Try it →
Taking the line with "atomic layout (R38). -/" as the first and the line with "def parseAlu (w" as the last, set down exactly every line in that range from the entries below, and no more.

Supplied data →
-- ==== Sys2Proof/Decode.lean ====
section
/-!
DEFINITION. The decoder of the three word formats, total on any word and rejecting by name (R36 to R51), and after it
the encoder, written from the same tables. A word is a number whose bit 0 is the least significant bit of its first
byte (R34).
-/

namespace Sys2Proof

open Machine

/-! ### Fields -/

/-- Bits `lo` to `lo + n - 1` of `w`. -/
def fld (w lo n : Nat) : BitVec n := BitVec.ofNat n (w / 2 ^ lo)

/-- Bit `lo` of `w`. -/
def bit (w lo : Nat) : Bool := decide (w / 2 ^ lo % 2 = 1)

/-- Whether bits `lo` to `lo + n - 1` are zero. -/
def zero (w lo n : Nat) : Bool := decide (w / 2 ^ lo % 2 ^ n = 0)

/-- An instruction, under a condition on reserved bits. -/
def need (ok : Bool) (r : Reject) (i : Instr) : Except Reject Instr := if ok then .ok i else .error r

/-- The guard fields of R36. -/
def gd (w : Nat) : Guard := ⟨fld w 29 3, bit w 22, bit w 21⟩

/-- The guard fields of the atomic layout. -/
def pg (w : Nat) : PGuard := ⟨fld w 29 3, bit w 22⟩

/-! ### Codes (R35, R39, R40) -/

/-- Size codes. -/
def sizeOf (n : Nat) : Size :=
  match n % 4 with
  | 0 => .b
  | 1 => .h
  | 2 => .w
  | _ => .d

/-- Scope codes. -/
def scopeOf (n : Nat) : Scope :=
  match n % 4 with
  | 0 => .cl
  | 1 => .die
  | 2 => .pkg
  | _ => .sys

/-- Order codes. -/
def orderOf (n : Nat) : Order :=
  match n % 4 with
  | 0 => .rlx
  | 1 => .acq
  | 2 => .rel
  | _ => .ar

/-- Rounding codes; 5 to 7 are reserved. -/
def rndOf (n : Nat) : Option Rnd :=
  match n with
  | 0 => some .rne
  | 1 => some .rtz
  | 2 => some .rdn
  | 3 => some .rup
  | 4 => some .rsr
  | _ => none

/-- Overflow codes. -/
def ovfOf (b : Bool) : Ovf := if b then .sat else .wrap

/-- COND of CMP (R203). -/
def condOf (n : Nat) : Option Cond :=
  match n with
  | 0 => some .eq
  | 1 => some .ne
  | 2 => some .lt
  | 3 => some .ge
  | 4 => some .ltn
  | 5 => some .gen
  | _ => none

/-- COND of SFCMP (R220). -/
def fcondOf (n : Nat) : Option FCond :=
  match n with
  | 0 => some .eq
  | 1 => some .ne
  | 2 => some .lt
  | 3 => some .le
  | 4 => some .un
  | _ => none

/-- XF of SFCVT (R221). -/
def xfOf (n : Nat) : Option XFmt :=
  match n with
  | 1 => some .f64
  | 2 => some .f19
  | 3 => some .f16
  | 4 => some .bf16
  | 11 => some .i32
  | 12 => some .i16
  | 13 => some .n16
  | 14 => some .i8
  | 15 => some .n8
  | _ => none

/-- F of ZLSET (R217). -/
def zlOf (n : Nat) : Option ZlField :=
  match n with
  | 0 => some .zls
  | 1 => some .zle
  | 2 => some .zlc
  | 3 => some .stages
  | _ => none

/-- STM of SBAR (R40). -/
def stmOf (n : Nat) : Option Stm :=
  match n with
  | 0 => some .sr
  | 1 => some .sw
  | 2 => some .m
  | _ => none

/-- The stream layout (R38). -/
def streamOf (w : Nat) : StreamOps := ⟨fld w 19 2, sizeOf (w / 2 ^ 17), fld w 11 5, fld w 9 2, fld w 4 5⟩

/-- The copy layout (R38). -/
def copyOf (w : Nat) : CopyOps := ⟨fld w 16 5, fld w 11 5, fld w 6 5, fld w 1 5, bit w 0⟩

/-- The atomic layout (R38). -/
def atomOf (w : Nat) : AtomOps :=
  ⟨fld w 17 5, fld w 12 5, fld w 7 5, fld w 5 2, bit w 4, scopeOf (w / 2 ^ 2), orderOf w⟩

/-! ### Uslyn-S words -/

/-- OP 0x01: integer register forms (R39). -/
def parseAlu (w : Nat) : Except Reject Instr :=
  match w % 64 with
  | 0 => .ok (.add (gd w) (fld w 16 5) (fld w 11 5) (fld w 6 5))
  | 1 => .ok (.sub (gd w) (fld w 16 5) (fld w 11 5) (fld w 6 5))
  | 2 => .ok (.mul (gd w) (fld w 16 5) (fld w 11 5) (fld w 6 5))
  | 3 => .ok (.mulh (gd w) (fld w 16 5) (fld w 11 5) (fld w 6 5))
  | 4 => .ok (.divs (gd w) (fld w 16 5) (fld w 11 5) (fld w 6 5))
  | 5 => .ok (.divn (gd w) (fld w 16 5) (fld w 11 5) (fld w 6 5))
  | 6 => .ok (.rems (gd w) (fld w 16 5) (fld w 11 5) (fld w 6 5))
  | 7 => .ok (.remn (gd w) (fld w 16 5) (fld w 11 5) (fld w 6 5))
  | 8 => .ok (.and (gd w) (fld w 16 5) (fld w 11 5) (fld w 6 5))
  | 9 => .ok (.or (gd w) (fld w 16 5) (fld w 11 5) (fld w 6 5))
  | 10 => .ok (.xor (gd w) (fld w 16 5) (fld w 11 5) (fld w 6 5))
  | 11 => .ok (.andn (gd w) (fld w 16 5) (fld w 11 5) (fld w 6 5))
  | 12 => .ok (.shl (gd w) (fld w 16 5) (fld w 11 5) (fld w 6 5))
  | 13 => .ok (.shr (gd w) (fld w 16 5) (fld w 11 5) (fld w 6 5))
  | 14 => .ok (.sha (gd w) (fld w 16 5) (fld w 11 5) (fld w 6 5))
  | 15 => .ok (.rot (gd w) (fld w 16 5) (fld w 11 5) (fld w 6 5))
  | 16 => .ok (.min (gd w) (fld w 16 5) (fld w 11 5) (fld w 6 5))
  | 17 => .ok (.max (gd w) (fld w 16 5) (fld w 11 5) (fld w 6 5))
  | 18 => .ok (.minn (gd w) (fld w 16 5) (fld w 11 5) (fld w 6 5))
  | 19 => .ok (.maxn (gd w) (fld w 16 5) (fld w 11 5) (fld w 6 5))
  | 20 => need (zero w 6 5) .unusedField (.clz (gd w) (fld w 16 5) (fld w 11 5))
  | 21 => need (zero w 6 5) .unusedField (.popc (gd w) (fld w 16 5) (fld w 11 5))
  | _ => .error .unlistedValue

/-- OP 0x02: integer immediate forms (R39). -/
def parseAluImm (w : Nat) : Except Reject Instr :=
  match w / 2 ^ 8 % 8 with
  | 0 => .ok (.addImm (gd w) (fld w 16 5) (fld w 11 5) (fld w 0 8))
  | 1 => .ok (.andImm (gd w) (fld w 16 5) (fld w 11 5) (fld w 0 8))
  | 2 => .ok (.orImm (gd w) (fld w 16 5) (fld w 11 5) (fld w 0 8))
  | 3 => .ok (.xorImm (gd w) (fld w 16 5) (fld w 11 5) (fld w 0 8))
  | 4 => .ok (.shlImm (gd w) (fld w 16 5) (fld w 11 5) (fld w 0 8))
  | 5 => .ok (.shrImm (gd w) (fld w 16 5) (fld w 11 5) (fld w 0 8))
  | 6 => .ok (.shaImm (gd w) (fld w 16 5) (fld w 11 5) (fld w 0 8))
  | _ => .ok (.rotImm (gd w) (fld w 16 5) (fld w 11 5) (fld w 0 8))

/-- OP 0x03 (R203). -/
def parseCmp (w : Nat) : Except Reject Instr :=
  match condOf (w % 64) with
  | some c => need (zero w 16 2) .reservedBits (.cmp (gd w) (fld w 18 3) (fld w 11 5) (fld w 6 5) c)
  | none => .error .unlistedValue

/-- OP 0x05: the scalar FP32 forms (R219). -/
def parseSf (w : Nat) : Except Reject Instr :=
  match rndOf (w / 2 ^ 3 % 8) with
  | none => .error .reservedCode
  | some r =>
    match w % 8 with
    | 0 => .ok (.sfadd (gd w) (fld w 16 5) (fld w 11 5) (fld w 6 5) r)
    | 1 => .ok (.sfmul (gd w) (fld w 16 5) (fld w 11 5) (fld w 6 5) r)
    | 2 => .ok (.sffma (gd w) (fld w 16 5) (fld w 11 5) (fld w 6 5) r)
    | 3 => .ok (.sfmin (gd w) (fld w 16 5) (fld w 11 5) (fld w 6 5) r)
    | 4 => .ok (.sfmax (gd w) (fld w 16 5) (fld w 11 5) (fld w 6 5) r)
    | _ => .error .unlistedValue

/-- OP 0x06 (R220). -/
def parseSfcmp (w : Nat) : Except Reject Instr :=
  match fcondOf (w % 64) with
  | some c => need (zero w 16 2) .reservedBits (.sfcmp (gd w) (fld w 18 3) (fld w 11 5) (fld w 6 5) c)
  | none => .error .unlistedValue

/-- OP 0x07 (R221). -/
def parseSfcvt (w : Nat) : Except Reject Instr :=
  match xfOf (w / 2 ^ 5 % 32), rndOf (w / 2 ^ 2 % 8) with
  | some x, some r =>
    need (zero w 0 1) .reservedBits (.sfcvt (gd w) (fld w 16 5) (fld w 11 5) (bit w 10) x r (ovfOf (bit w 1)))
  | _, _ => .error .reservedCode

/-- OP 0x0F: loop state (R217, R218). -/
def parseZl (w : Nat) : Except Reject Instr :=
  if !zero w 2 9 then .error .reservedBits
  else
    match w % 4 with
    | 0 =>
      match zlOf (w / 2 ^ 16 % 8) with
      | some f => .ok (.zlset (gd w) (fld w 19 2) f (fld w 11 5))
      | none => .error .unlistedValue
    | 1 => need (zero w 16 3) .unusedField (.zlsv (gd w) (fld w 19 2) (fld w 11 5))
    | 2 => need (zero w 16 3) .unusedField (.zlrs (gd w) (fld w 19 2) (fld w 11 5))
    | _ => .error .unlistedValue

/-- OP 0x13: `ld` with an offset or an index register (R38). -/
def parseLd (w : Nat) : Except Reject Instr :=
  if bit w 8 then
    need (zero w 0 3) .reservedBits (.ldIndex (gd w) (fld w 16 5) (fld w 11 5) (sizeOf (w / 2 ^ 9)) (fld w 3 5))
  else .ok (.ldOffset (gd w) (fld w 16 5) (fld w 11 5) (sizeOf (w / 2 ^ 9)) (fld w 0 8))

/-- OP 0x14: `st` with an offset or an index register (R38). -/
def parseSt (w : Nat) : Except Reject Instr :=
  if bit w 8 then
    need (zero w 0 3) .reservedBits (.stIndex (gd w) (fld w 16 5) (fld w 11 5) (sizeOf (w / 2 ^ 9)) (fld w 3 5))
  else .ok (.stOffset (gd w) (fld w 16 5) (fld w 11 5) (sizeOf (w / 2 ^ 9)) (fld w 0 8))

/-- OP 0x15: `ldc` with an offset or an index register (R38). -/
def parseLdc (w : Nat) : Except Reject Instr :=
  if bit w 8 then
    need (zero w 0 3) .reservedBits (.ldcIndex (gd w) (fld w 16 5) (fld w 11 5) (sizeOf (w / 2 ^ 9)) (fld w 3 5))
  else .ok (.ldcOffset (gd w) (fld w 16 5) (fld w 11 5) (sizeOf (w / 2 ^ 9)) (fld w 0 8))

/-- OP 0x16: `stnt` with an offset or an index register (R38). -/
def parseStnt (w : Nat) : Except Reject Instr :=
  if bit w 8 then
    need (zero w 0 3) .reservedBits (.stntIndex (gd w) (fld w 16 5) (fld w 11 5) (sizeOf (w / 2 ^ 9)) (fld w 3 5))
  else .ok (.stntOffset (gd w) (fld w 16 5) (fld w 11 5) (sizeOf (w / 2 ^ 9)) (fld w 0 8))

/-- OP 0x2C: slots (R40, R148). -/
def parseSlot (w : Nat) : Except Reject Instr :=
  if !zero w 3 1 then .error .reservedBits
  else
    match w % 8 with
    | 0 => .ok (.fadd (gd w) (fld w 16 5) (fld w 6 10) (scopeOf (w / 2 ^ 4)))
    | 1 => .ok (.fset (gd w) (fld w 16 5) (fld w 6 10) (scopeOf (w / 2 ^ 4)))
    | 2 => .ok (.wait (gd w) (fld w 16 5) (fld w 6 10) (scopeOf (w / 2 ^ 4)))
    | 3 => .ok (.barv (gd w) (fld w 16 5) (fld w 6 10) (scopeOf (w / 2 ^ 4)))
    | 4 => .ok (.barw (gd w) (fld w 16 5) (fld w 6 10) (scopeOf (w / 2 ^ 4)))
    | 5 => need (zero w 4 2) .unusedField (.barinit (gd w) (fld w 16 5) (fld w 6 10))
    | _ => .error .unlistedValue

/-- OP 0x2D: ordering (R40, R124). -/
def parseOrdering (w : Nat) : Except Reject Instr :=
  if !zero w 0 2 then .error .reservedBits
  else
    match w / 2 ^ 13 % 8 with
    | 0 => need (zero w 16 5 && zero w 2 11) .unusedField (.mark (gd w))
    | 1 =>
      match stmOf (w / 2 ^ 7 % 4) with
      | some s => need (zero w 16 5 && zero w 9 4 && zero w 2 5) .unusedField (.sbar (gd w) s)
      | none => .error .unlistedValue
    | 2 => need (zero w 16 5 && zero w 2 7) .unusedField (.fence (gd w) (scopeOf (w / 2 ^ 11)) (orderOf (w / 2 ^ 9)))
    | 3 => need (zero w 16 5 && zero w 2 9) .unusedField (.drainnt (gd w) (scopeOf (w / 2 ^ 11)))
    | 4 => need (zero w 16 5 && zero w 2 11) .unusedField (.cinv (gd w))
    | 5 => need (zero w 7 6) .unusedField (.kpub (gd w) (fld w 16 5) (fld w 2 5))
    | _ => .error .unlistedValue

/-- OP 0x2E: tags (R40, R169). -/
def parseTag (w : Nat) : Except Reject Instr :=
  if !zero w 3 1 then .error .reservedBits
  else
    match w % 8 with
    | 0 => need (zero w 4 12) .unusedField (.talloc (gd w) (fld w 16 5))
    | 1 => need (zero w 16 5 && zero w 4 7) .unusedField (.tretire (gd w) (fld w 11 5))
    | 2 => need (zero w 16 5 && zero w 4 7) .unusedField (.tset (gd w) (fld w 11 5))
    | 3 => need (zero w 4 12) .unusedField (.tget (gd w) (fld w 16 5))
    | 4 => .ok (.ldx (gd w) (fld w 16 5) (fld w 11 5) (fld w 6 5) (sizeOf (w / 2 ^ 4)))
    | 5 => need (zero w 4 7) .unusedField (.tstat (gd w) (fld w 16 5) (fld w 11 5))
    | _ => .error .unlistedValue

/-- OP 0x30: execution (R40, R186). -/
def parseExec (w : Nat) : Except Reject Instr :=
  if !zero w 3 4 then .error .reservedBits
  else
    match w % 8 with
    | 0 => need (zero w 12 9) .unusedField (.rdv (gd w) ⟨bit w 7, bit w 8, bit w 9, bit w 10, bit w 11⟩)
    | 1 => need (zero w 7 5) .unusedField (.ebset (gd w) (fld w 16 5) (fld w 12 4))
    | 2 => need (zero w 7 5) .unusedField (.ebget (gd w) (fld w 16 5) (fld w 12 4))
    | 3 => need (zero w 7 5) .unusedField (.tkset (gd w) (fld w 16 5) (fld w 12 4))
    | 4 => need (zero w 7 5) .unusedField (.tkget (gd w) (fld w 16 5) (fld w 12 4))
    | 5 => need (zero w 7 9) .unusedField (.strid (gd w) (fld w 16 5))
    | _ => .error .unlistedValue

/-- OP 0x31: scheduling (R40, R336, R339). -/
def parseSched (w : Nat) : Except Reject Instr :=
  if !zero w 3 3 then .error .reservedBits
  else
    match w % 8 with
    | 0 => .ok (.launch (gd w) (fld w 16 5) (fld w 11 5) (fld w 6 5))
    | 1 => need (zero w 6 10) .unusedField (.yield (gd w) (fld w 16 5))
    | 2 => need (zero w 6 5) .unusedField (.prio (gd w) (fld w 16 5) (fld w 11 5))
    | 3 => need (zero w 6 10) .unusedField (.nodeid (gd w) (fld w 16 5))
    | _ => .error .unlistedValue

/-- OP 0x35: system (R40, R352). -/
def parseSystem (w : Nat) : Except Reject Instr :=
  if !zero w 16 2 then .error .reservedBits
  else
    match w / 2 ^ 18 % 8 with
    | 0 => need (zero w 0 16) .unusedField (.nop (gd w))
    | 1 => .ok (.trap (gd w) (fld w 0 16))
    | 2 => need (zero w 0 16) .unusedField (.eret (gd w))
    | 3 => .ok (.brk (gd w) (fld w 0 16))
    | _ => .error .unlistedValue

/-- OP 0x36: power (R40, R368). -/
def parsePower (w : Nat) : Except Reject Instr :=
  if !zero w 3 7 then .error .reservedBits
  else
    match w % 8 with
    | 0 => need (zero w 16 5) .unusedField (.swpt (gd w) (fld w 10 6))
    | 1 => .ok (.pwrq (gd w) (fld w 16 5) (fld w 10 6))
    | 2 => .ok (.pwreq (gd w) (fld w 16 5) (fld w 10 6))
    | _ => .error .unlistedValue

/-- OP 0x37: collectives (R40, R394). -/
def parseColl (w : Nat) : Except Reject Instr :=
  if !zero w 3 3 then .error .reservedBits
  else
    match w % 8 with
    | 0 => need (zero w 6 5) .unusedField (.qarm (gd w) (fld w 16 5) (fld w 11 5))
    | 1 => .ok (.qpost (gd w) (fld w 16 5) (fld w 11 5) (fld w 6 5))
    | 2 => .ok (.qwait (gd w) (fld w 16 5) (fld w 11 5) (fld w 6 5))
    | 3 => need (zero w 6 5) .unusedField (.qabort (gd w) (fld w 16 5) (fld w 11 5))
    | 4 => need (zero w 6 5) .unusedField (.qstat (gd w) (fld w 16 5) (fld w 11 5))
    | _ => .error .unlistedValue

Solved exercise →
/-- The atomic layout (R38). -/
def atomOf (w : Nat) : AtomOps :=
  ⟨fld w 17 5, fld w 12 5, fld w 7 5, fld w 5 2, bit w 4, scopeOf (w / 2 ^ 2), orderOf w⟩

/-! ### Uslyn-S words -/

/-- OP 0x01: integer register forms (R39). -/
def parseAlu (w : Nat) : Except Reject Instr :=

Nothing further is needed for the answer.